> PROMPT: Show each line of the listing in which the word "origin" occurs.

> EXCERPTED RECORDS:
/-- Buffers of the pool and frame buffers kept for the host (R232, R234, R246). -/
def Obligations.BuffersAreKept : Prop :=
  ∀ (s : State) (t : Time), s.runs t →
    let u := s.now t
    (∀ ch use ee, ch < 256 → ee < 56 → use < 6 → u.fatal = false → (u.chan ch).working = true → use ≠ 0 →
      let unit := if use = 1 then ee else 0
      (0 < u.pool.free → exec (.bufferAlloc t ch use ee) s = .next (u.grantBuf ch use unit).poolLevel) ∧
      (u.pool.free = 0 → exec (.bufferAlloc t ch use ee) s = .next (u.waitBuf ch use unit))) ∧
    (∀ buf owner, buf < 2 ^ 26 →
      (∀ b, Store.find? u.pool.bufs buf = some b →
        (b.freed = false → b.owner = owner → exec (.bufferFree t buf owner) s = .next (u.settleBuf buf { b with freed := true })) ∧
        (b.freed = true → exec (.bufferFree t buf owner) s = .next (u.badFree F.BPM_DOUBLE_FREE buf)) ∧
        (b.freed = false → b.owner ≠ owner → exec (.bufferFree t buf owner) s = .next (u.badFree F.BPM_WRONG_OWNER buf)) ∧
        (owner ∈ b.sharers → exec (.bufferRelease t buf owner) s = .next
          ((u.tick K.POOL_COUNTERS_RELEASES 1).settleBuf buf { b with sharers := b.sharers.erase owner })) ∧
        (b.sharers ≠ [] → owner ∉ b.sharers → exec (.bufferRelease t buf owner) s =
          .next (u.badFree F.BPM_WRONG_OWNER buf))) ∧
      (Store.find? u.pool.bufs buf = none →
        exec (.bufferFree t buf owner) s = .next (u.badFree F.BPM_DOUBLE_FREE buf) ∧
        exec (.bufferRelease t buf owner) s = .next (u.badFree F.BPM_DOUBLE_FREE buf))) ∧
    (∀ r, u.Prompt → u.MayAct r K.REF_EXPORT_COMMAND →
      ServedAs u (exec (.export_ t r) s) (fun v => v.acted r K.REF_EXPORT_COMMAND
        (v.exportFb r (v.sel r K.REF_EXPORT_CHAN) (v.sel r K.REF_EXPORT_PIC_COUNT))) ∧
      ServedAs u (exec (.return_ t r) s) (fun v => v.acted r K.REF_EXPORT_COMMAND
        (v.returnFb (v.sel r K.REF_EXPORT_CHAN) (v.sel r K.REF_EXPORT_PIC_COUNT)))) ∧
    (∀ (v : State) r ch pic n b, (v.fbsOf ch).find? (fun e => e.2.holds pic) = some (n, b) → b.exportHold = false →
      ((v.fbsOf ch).filter (fun e => e.2.exportHold)).length + 1 < v.cv ch K.CH_REFS_FB_EXTRA →
      v.exportFb r ch pic = .ok ((State.modFb { v with fbs := Store.map v.fbs (fun _ b =>
        if b.exportedTo = some r.key then { b with exportedTo := none } else b) } n
          (fun b => { b with exportHold := true, exportedTo := some r.key })).setRo K.REF_EXPORT_FB n)) ∧
    (∀ (v : State) ch pic n b,
      List.find? (fun e => e.2.of_ == ch && e.2.holds pic && e.2.exportHold) v.fbs = some (n, b) →
      v.returnFb ch pic = .ok ((v.modFb n (fun b => { b with exportHold := false, exportedTo := none })).setRo
        K.REF_EXPORT_FB n))

/-! ### Time, launches and record inputs -/

/-- PTP: what each message leaves, the mean path delay of half the two differences, the grandmaster that an announce names, and the loss
of a reference (R251, R252). -/
def Obligations.PtpMessages : Prop :=
  ∀ (s : State) (t : Time), s.runs t →
    let u := s.now t
    u.source = 1 →
    (∀ seq origin rx, exec (.ptpSync t seq origin rx true) s = .next { u with tb := { u.tb with sync := some (seq, rx) } }) ∧
    (∀ seq origin rx, exec (.ptpSync t seq origin rx false) s = .next (u.syncMeasured ((rx : Int) - origin))) ∧
    (∀ seq origin rx, u.tb.sync = some (seq, rx) → exec (.ptpFollowUp t seq origin) s =
      .next (u.syncMeasured ((rx : Int) - origin))) ∧
    (∀ (v : State) (d : Int), v.tb.path = none → v.syncMeasured d = { v with tb := { v.tb with ms := some d, sync := none } }) ∧
    (∀ (v : State) (d p : Int), v.tb.path = some p → v.syncMeasured d =
      (State.setRo { v with tb := { v.tb with ms := some d, sync := none } } K.PTP_CONFIG_PORT_STATE 9).measure (d - p)) ∧
    exec (.ptpDelayReqSend t) s = .next (State.emit { u with
      tb := { u.tb with delayReq := some u.time, lastDelayReq := u.time } }
        (.ptpDelayReq (u.v K.PTP_CONFIG_UNICAST_DELAY = 1))) ∧
    (∀ (q rx : Time) (d : Int), u.tb.delayReq = some q → u.tb.ms = some d →
      let p := (d + ((rx : Int) - q)) / 2
      exec (.ptpDelayResp t rx) s = .next (((State.setRo { u with tb := { u.tb with delayReq := none, path := some p } }
        K.PTP_CONFIG_MEAN_PATH_NS (p.toNat % 2 ^ 32)).setRo K.PTP_CONFIG_PORT_STATE 9).measure (d - p))) ∧
    (∀ (q rx : Time), u.tb.delayReq = some q → u.tb.ms = none →
      exec (.ptpDelayResp t rx) s = .next { u with tb := { u.tb with delayReq := none } }) ∧
    (∀ gm steps off,
      let v := ((State.setRo { u with tb := { u.tb with lastAnnounce := u.time } } K.PTP_CONFIG_GM_IDENTITY gm).setRo
        K.PTP_CONFIG_STEPS_REMOVED (steps % 65536)).setImm K.TIME_BASE_UTC_OFFSET (ofSigned 16 off)
      (u.ro K.PTP_CONFIG_PORT_STATE ≠ 9 →
        exec (.ptpAnnounce t gm steps off true) s = .next (v.setRo K.PTP_CONFIG_PORT_STATE 8)) ∧
      (u.ro K.PTP_CONFIG_PORT_STATE = 9 → exec (.ptpAnnounce t gm steps off true) s = .next v) ∧
      exec (.ptpAnnounce t gm steps off false) s = .next u) ∧
    (u.tb.lastAnnounce + u.v K.PTP_CONFIG_ANNOUNCE_TIMEOUT * Config.announceInterval ≤ u.time →
      exec (.ptpAnnounceTimeout t) s = .next ((State.setRo { u with
      tb := { u.tb with sync := none, ms := none, path := none, delayReq := none } }
        K.PTP_CONFIG_PORT_STATE 4).referenceLost))

/-- States of the time base, TOD_SET, 1PPS and LTC (R251, R254 to R256). -/
def Obligations.TimeReferences : Prop :=
  ∀ (s : State) (t : Time), s.runs t →
    let u := s.now t
    (u.tb.state = .holdover → u.v K.TIME_BASE_HOLDOVER_MAX_S ≠ 0 →
      u.tb.holdStart + u.v K.TIME_BASE_HOLDOVER_MAX_S * 1000000000 ≤ u.time →
      exec (.holdoverTimeout t) s = .next (State.raise { u with tb := { u.tb with state := .freerun } } F.TIME_FREERUN {})) ∧
    (u.source = 2 → u.tb.lastPps + 3000000000 ≤ u.time → exec (.ppsLossTimeout t) s = .next u.referenceLost) ∧
    (u.tb.state = .freerun → u.referenceLost = u) ∧
    (u.tb.state = .locked ∨ u.tb.state = .acquiring → u.referenceLost = State.raise { u with tb := {
      u.tb.correct u.time (u.tb.meanFreq u.time) with state := .holdover, holdStart := u.time } } F.TIME_REF_LOST {}) ∧
    (∀ r v, u.Prompt → u.MayAct r K.TIME_BASE_TOD_SET → v < 2 ^ 64 →
      ServedAs u (exec (.todSet t r (leBytes 8 v)) s) (fun w => w.acted r K.TIME_BASE_TOD_SET (w.todSet v))) ∧
    (∀ v, u.v K.TIME_BASE_SOURCE = 0 → u.stepAllowed = true → u.todSet v = .ok (u.stepTo v)) ∧
    (∀ v, u.v K.TIME_BASE_SOURCE = 1 → u.todSet v = .error A.value) ∧
    (∀ falling : Bool, u.source = 2 → falling = decide (u.v K.PPS_LTC_PPS_IN_EDGE = 1) →
      (u.tb.state ≠ .locked ∨ (distTo 1000000000 u.time).natAbs ≤ 100000 →
        (u.tb.tod = none → exec (.ppsInEdge t falling) s = .next ((State.bump { u with tb := { u.tb with lastPps := u.time } }
          K.PPS_LTC_PPS_IN_EDGES 1).measure (distTo 1000000000 u.time))) ∧
        (∀ e, u.tb.tod = some e → exec (.ppsInEdge t falling) s = .next ((State.bump { u with tb := { u.tb with
          lastPps := u.time, tod := none, ppsKnown := true } } K.PPS_LTC_PPS_IN_EDGES 1).measure ((u.time : Int) - e)))) ∧
      (u.tb.state = .locked → 100000 < (distTo 1000000000 u.time).natAbs →
        exec (.ppsInEdge t falling) s = .next u)) ∧
    (u.v K.PPS_LTC_PPS_OUT_EN = 1 → ((u.time : Int) - u.vi K.PPS_LTC_PPS_OUT_OFFSET_NS) % 1000000000 = 0 →
      exec (.ppsOutPulse t) s = .next (State.emit { u with
        tb := { u.tb with lastPpsOut := u.time }, 
          pins := { u.pins with ppsHigh := u.time + u.v K.PPS_LTC_PPS_OUT_WIDTH_MS * 1000000 } }
          (.ppsOut u.time (u.v K.PPS_LTC_PPS_OUT_WIDTH_MS)))) ∧
    (∀ rate code start, exec (.ltcCodeword t true rate code start) s = .next (((State.setRo { u with tb := { u.tb with
        ltc := (start, ltcPack rate code, ltcCode rate) :: u.tb.ltc } } K.PPS_LTC_LTC_RATE (ltcCode rate)).setRo
          K.PPS_LTC_LTC_LAST (ltcPack rate code).toNat).setRo K.PPS_LTC_LTC_LAST_TIME start)) ∧
    (∀ rate code start, exec (.ltcCodeword t false rate code start) s = .next u) ∧
    (∀ start c r rest, u.tb.ltc = (start, c, r) :: rest →
      4 * (ltcFrac r).2 * 1000000000 ≤ (u.time - start) * (ltcFrac r).1 →
      exec (.ltcTimeout t) s = .next (u.setRo K.PPS_LTC_LTC_RATE 0))

/-- A launch that is due leaves where it waited and fires; its pairing window ends; LIST_WR reads the list's head row; an array's
time master sends launches ahead and its followers keep them in order of time (R259, R261, R263, R267). -/
def Obligations.Launches : Prop :=
  ∀ (s : State) (t : Time) (ch : Nat), ch < 256 → s.runs t →
    let u := s.now t
    (∀ time force base, u.fatal = false → u.dueLaunch ch = some (time, force, base) →
      ((u.dequeueLaunch ch).cv ch K.CH_DECODE_DIRECTION = 0 →
        exec (.launchFire t ch) s = .next ((u.dequeueLaunch ch).fire ch time force base)) ∧
      ((u.dequeueLaunch ch).cv ch K.CH_DECODE_DIRECTION = 1 →
        exec (.launchFire t ch) s = .next ((u.dequeueLaunch ch).fireDecode ch time))) ∧
    (∀ w rest, ((u.pairUp ch).chan ch).pairs = w :: rest → w.idle.isSome = true → w.limit ≤ (u.pairUp ch).time →
      exec (.pairWindowExpiry t ch) s = .next (((u.pairUp ch).expirePair ch w).pairUp ch)) ∧
    (∀ r v, u.Prompt → v < 2 ^ 32 → u.MayAct r (chKey ch K.CH_LAUNCH_LIST_WR) →
      ServedAs u (exec (.listWrWrite t r ch (leBytes 4 v)) s)
        (fun w => w.acted r (chKey ch K.CH_LAUNCH_LIST_WR) (w.listWr ch v))) ∧
    (∀ v, u.listLive ch v ≤ 4096 →
      u.listWr ch v = .ok ((u.setImm (chKey ch K.CH_LAUNCH_LIST_WR) v).listHeadRead ch 4097)) ∧
    (∀ next, u.timeMaster = true → (u.chan ch).state = .open_ → (u.fmt ch).array = true → u.arrayNext ch = some next →
      (u.membersMatch ch = false → exec (.bugleLaunchSend t ch) s = .next (u.holdLaunch ch next)) ∧
      (u.membersMatch ch = true → (u.sendLaunch ch next.1 next.2).cv ch K.CH_LAUNCH_MODE = 0 →
        exec (.bugleLaunchSend t ch) s = .next ((u.sendLaunch ch next.1 next.2).modChan ch
          (fun c => { c with listHead := none }))) ∧
      (u.membersMatch ch = true → (u.sendLaunch ch next.1 next.2).cv ch K.CH_LAUNCH_MODE = 1 →
        exec (.bugleLaunchSend t ch) s = .next ((u.sendLaunch ch next.1 next.2).listTake ch))) ∧
    (∀ from_ force seq time pic v, from_ < 8 → u.follower = true → from_ = u.array.coordinator →
      u.bugleFresh from_ seq = some v → (v.chan ch).state = .open_ → (v.fmt ch).array = true →
      (∀ l, (v.chan ch).lastLaunch = some l → l < time) →
      (v.time ≤ time → exec (.launch t from_ ch force seq time pic) s = .next (State.releaseRec
        (v.setChan ch { v.chan ch with sched := insertLaunch (time, force, pic) (v.chan ch).sched }) from_ 1024)) ∧
      (time < v.time → exec (.launch t from_ ch force seq time pic) s = .next (State.releaseRec
        (((v.bump K.ARRAY_TIME_BUGLE_LATE 1).raise F.BUGLE_LATE { loc := Loc.ofChan ch }).fire ch time force (some pic))
          from_ 1024))) ∧
    (∀ (v : State) from_, v.tb.recWaiting = [] → v.releaseRec from_ 1024 = v)

/-- An array's time: the time master drives SYNC_IO at whole milliseconds and sends its time of day and the record inputs, a
follower takes them and disciplines its time base to the edge, and loses it after 3 ms (R251, R268, R269, R276). -/
def Obligations.ArrayTime : Prop :=
  ∀ (s : State) (t : Time), s.runs t →
    let u := s.now t
    (u.timeMaster = true →
      (u.time % 1000000 = 0 → exec (.syncIoDrive t) s = .next (u.emit .syncIo)) ∧
      exec (.timeOfDaySend t) s = .next (State.bugleSend { u with tb := { u.tb with lastTodSend := u.time } } 3 0 0
        ((u.time / 1000000000 + 1) * 1000000000) 0 0 0) ∧
      (u.recIn.changes = [] → exec (.recStatusSend t) s = .next (State.bugleSend
        { u with tb := { u.tb with lastRecSend := u.time } } 2 0 (if u.recIn.recording then 1 else 0)
          (State.finalTime { u with tb := { u.tb with lastRecSend := u.time } }) 0 0 0))) ∧
    (u.follower = true →
      (∀ from_ seq edge v, from_ < 8 → from_ = u.array.coordinator → u.bugleFresh from_ seq = some v →
        exec (.timeOfDay t from_ seq edge) s = .next (State.releaseRec { v with tb := { v.tb with todEdge := some edge } }
          from_ 1024)) ∧
      (∀ from_ seq recording final agree edge v, from_ < 8 → from_ = u.array.coordinator → u.bugleFresh from_ seq = some v →
        exec (.recStatus t from_ recording seq final agree edge) s = .next (State.releaseRec { v with tb := { v.tb with
          recWaiting := v.tb.recWaiting ++ [⟨from_, seq, recording, final, agree, edge⟩] } } from_ 1024)) ∧
      (∀ (v : State) from_ m k, v.tb.recWaiting = [m] → m.from_ = from_ →
        seqBefore m.seq (Store.get v.tb.bugleNext 0 from_) = true →
        let w := State.recStatusIn { v with tb := { v.tb with recWaiting := [] } } m
        v.releaseRec from_ (k + 1) = (w.each (List.map Prod.fst w.chans) State.pairUp).releaseRec from_ k) ∧
      (u.tb.state = .locked → 1000 < (distTo 1000000 (u.time - u.v K.ARRAY_TIME_SYNC_DELAY_NS)).natAbs →
        exec (.syncIoEdge t) s = .next (u.bump K.ARRAY_TIME_SYNC_REJECTED 1)) ∧
      (u.tb.state ≠ .locked → u.tb.todEdge = none →
        let d := distTo 1000000 (u.time - u.v K.ARRAY_TIME_SYNC_DELAY_NS)
        exec (.syncIoEdge t) s = .next (((State.bump { u with tb := { u.tb with lastSync := u.time } }
          K.ARRAY_TIME_SYNC_EDGES 1).setRo K.ARRAY_TIME_SYNC_LAST_ERR_NS (ofSigned 32 d)).measure d)) ∧
      (u.tb.lastSync + 3000000 ≤ u.time → exec (.syncLossTimeout t) s = .next u.referenceLost)) ∧
    (∀ port kind, port < 6 → ¬(1 ≤ kind ∧ kind ≤ 3) →
      exec (.bugleUnknownKind t port kind) s = .next (u.tick K.ARRAY_COUNTERS_FLIT_ERRORS 1))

> WORKED SOLUTION:
    (∀ seq origin rx, exec (.ptpSync t seq origin rx true) s = .next { u with tb := { u.tb with sync := some (seq, rx) } }) ∧
    (∀ seq origin rx, exec (.ptpSync t seq origin rx false) s = .next (u.syncMeasured ((rx : Int) - origin))) ∧
    (∀ seq origin rx, u.tb.sync = some (seq, rx) → exec (.ptpFollowUp t seq origin) s =
      .next (u.syncMeasured ((rx : Int) - origin))) ∧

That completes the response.